3.3 Capability descriptor (embed.text@1.0)

descriptor = CapabilityDescriptor(
    name="embed.text",
    version=(1, 0),
    stability="stable",
    request_schema={
        "type": "object",
        "required": ["params", "input"],
        "properties": {
            "params": {"type": "object", "properties": {
                "model": {"type": "string"},
            }, "required": ["model"]},
            "input": {"type": "object", "required": ["texts"], "properties": {
                "texts":     {"type": "array", "items": {"type": "string"}, "minItems": 1, "maxItems": 256},
                "normalize": {"type": "boolean", "default": True},
            }},
        },
    },
    response_schema={
        "type": "object",
        "required": ["output", "meta"],
        "properties": {
            "output": {"type": "object", "required": ["embeddings", "dim"], "properties": {
                "embeddings": {"type": "array", "items": {"type": "array", "items": {"type": "number"}}},
                "dim":        {"type": "integer"},
            }},
            "meta":   {"type": "object", "required": ["model", "ms"]},
        },
    },
    stream_schema=None,
    params={"model": "<from backend>"},
    max_concurrent=8,
    trust_required="member",
    timeout_seconds=15,
    idempotent=True,
)

3.4 params_compatible predicate

def params_compatible(offered: dict, requested: dict) -> bool:
    # request must specify model; must match offered exactly
    return requested.get("model") == offered.get("model")

4. Behaviour

4.1 Batching (optional optimisation; Phase 1.5)

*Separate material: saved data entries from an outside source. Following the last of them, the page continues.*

-- ==== Sys2Proof/Tests/Slice0.lean ====
section
/-! SUPPORT. The model's own tests: the smoke of WellFormed, a written-out word for every constructor, one-step tests
whose expected values are the spec's examples, and for every obligation with hypotheses a witness that meets them. -/

namespace Sys2Proof.Tests

open Sys2Proof Sys2Proof.Machine

/-! ### Helpers -/

/-- The next state, if there is one. -/
def after (o : Host.Outcome State Fault Refusal) : Option State :=
  match o with
  | .next t => some t
  | .fault _ => none
  | .refused _ => none

/-- The state one step later; the same state if the machine stopped. -/
def stepped (s : State) : State :=
  match step s with
  | .next t => t
  | .fault _ => s
  | .refused _ => s

/-- A reader at reset with `bytes` supplied. -/
def supplied (bytes : List Byte) : State := { State.reset with sin := bytes }

/-- A writer after `E_WBITS 0b101, 3` from reset (46_system_commands.md R250). -/
def threeBits : State := { State.reset with bwAcc := 0xA0, bwFree := 5 }

/-- A D_PLANE of `len` bytes that runs, has produced `n`, the last of them 0x07, and has `bytes` before it. -/
def expanding (len n : BitVec 32) (bytes : List Byte) : State :=
  { State.reset with sin := bytes, seqBusy := true, activity := .dPlane, cxLen := len, cxN := n, cxLast := 0x07 }

/-! ### WellFormed refuses an ill-formed term, check by check -/

theorem test_illformed_runT1_zero : (Instr.runT1 0).illFormed = some .zeroCountField := by decide
theorem test_illformed_runT2_zero : (Instr.runT2 0).illFormed = some .zeroCountField := by decide
theorem test_illformed_runT3_zero : (Instr.runT3 0).illFormed = some .zeroCountField := by decide
theorem test_illformed_runT4_zero : (Instr.runT4 0).illFormed = some .zeroCountField := by decide
theorem test_illformed_cnt_not_zero :
    (Instr.eFlush 1 0).illFormed = some .cntNotZero ∧ (Instr.eGetb 31 1).illFormed = some .cntNotZero ∧
    (Instr.eCount 1 19).illFormed = some .cntNotZero ∧ (Instr.eLit 1 0x41).illFormed = some .cntNotZero ∧
    (Instr.eRun 1 5).illFormed = some .cntNotZero ∧ (Instr.ePlane 1 5).illFormed = some .cntNotZero ∧
    (Instr.eClr 1 0).illFormed = some .cntNotZero ∧ (Instr.dAlign 1 0).illFormed = some .cntNotZero ∧
    (Instr.dCount 1 0).illFormed = some .cntNotZero ∧ (Instr.dToken 1 0).illFormed = some .cntNotZero ∧
    (Instr.dPlane 1 5).illFormed = some .cntNotZero ∧ (Instr.dClr 1 0).illFormed = some .cntNotZero ∧
    (Instr.rdsr 1 0).illFormed = some .cntNotZero := by decide
theorem test_illformed_arg_not_zero :
    (Instr.eFlush 0 1).illFormed = some .argNotZero ∧ (Instr.eGetb 0 1).illFormed = some .argNotZero ∧
    (Instr.eClr 0 1).illFormed = some .argNotZero ∧ (Instr.dRbits 4 1).illFormed = some .argNotZero ∧
    (Instr.dAlign 0 1).illFormed = some .argNotZero ∧ (Instr.dCount 0 1).illFormed = some .argNotZero ∧
    (Instr.dToken 0 1).illFormed = some .argNotZero ∧ (Instr.dClr 0 1).illFormed = some .argNotZero := by decide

If multiple requests arrive within a small window (e.g. 20 ms), combine their texts arrays into one backend call. Demultiplex results back. MVP: no batching (per-request), simpler.

4.2 Validation

  • 256 texts β†’ bad_request

  • Any text > 8192 chars β†’ bad_request
  • Unknown model β†’ not_found (model not loaded; consider asking another node)

4.3 Resource sizing

max_concurrent = 8 is a sensible default on CPU. On GPU, increase via subclass that overrides max_concurrent. The number is declared in the manifest so the bus can throttle correctly.


5. Errors

Only the universal codes from CONTRACT Β§9:

  • bad_request β€” texts too long, too many, etc.
  • not_found β€” model not loaded
  • internal_error β€” backend crash

6. Configuration

From X04 Β§3:

config.embedding.model   # "BAAI/bge-small-en-v1.5"
config.embedding.device  # "auto"

7. Tests

Unit

  • test_descriptor_schema_validates_meta_schema
  • test_handler_rejects_oversized_text
  • test_handler_rejects_too_many_texts
  • test_params_compatible_exact_model_match
  • test_embed_normalises_to_unit_length

Integration

  • test_rag_calls_embed_via_bus β€” RAG ingests, embeds via bus.call(), no direct service-to-service import
  • test_remote_embed_fallback β€” local backend not loaded, bus routes to peer

8. Cross-references

What Where
embed.text@1.0 wire spec CONTRACT Β§4.3
Service protocol M03 Β§4
Consumed by RAG M05 Β§5
Consumed by marketplace.search M06 Β§5

9. Open questions

  1. Phase 2 embed.image@1.0 (CLIP) β€” adds an image backend; params includes modality. Reserved.
  2. Batching policy β€” measured trade-off; deferred. Defaults to immediate dispatch in MVP.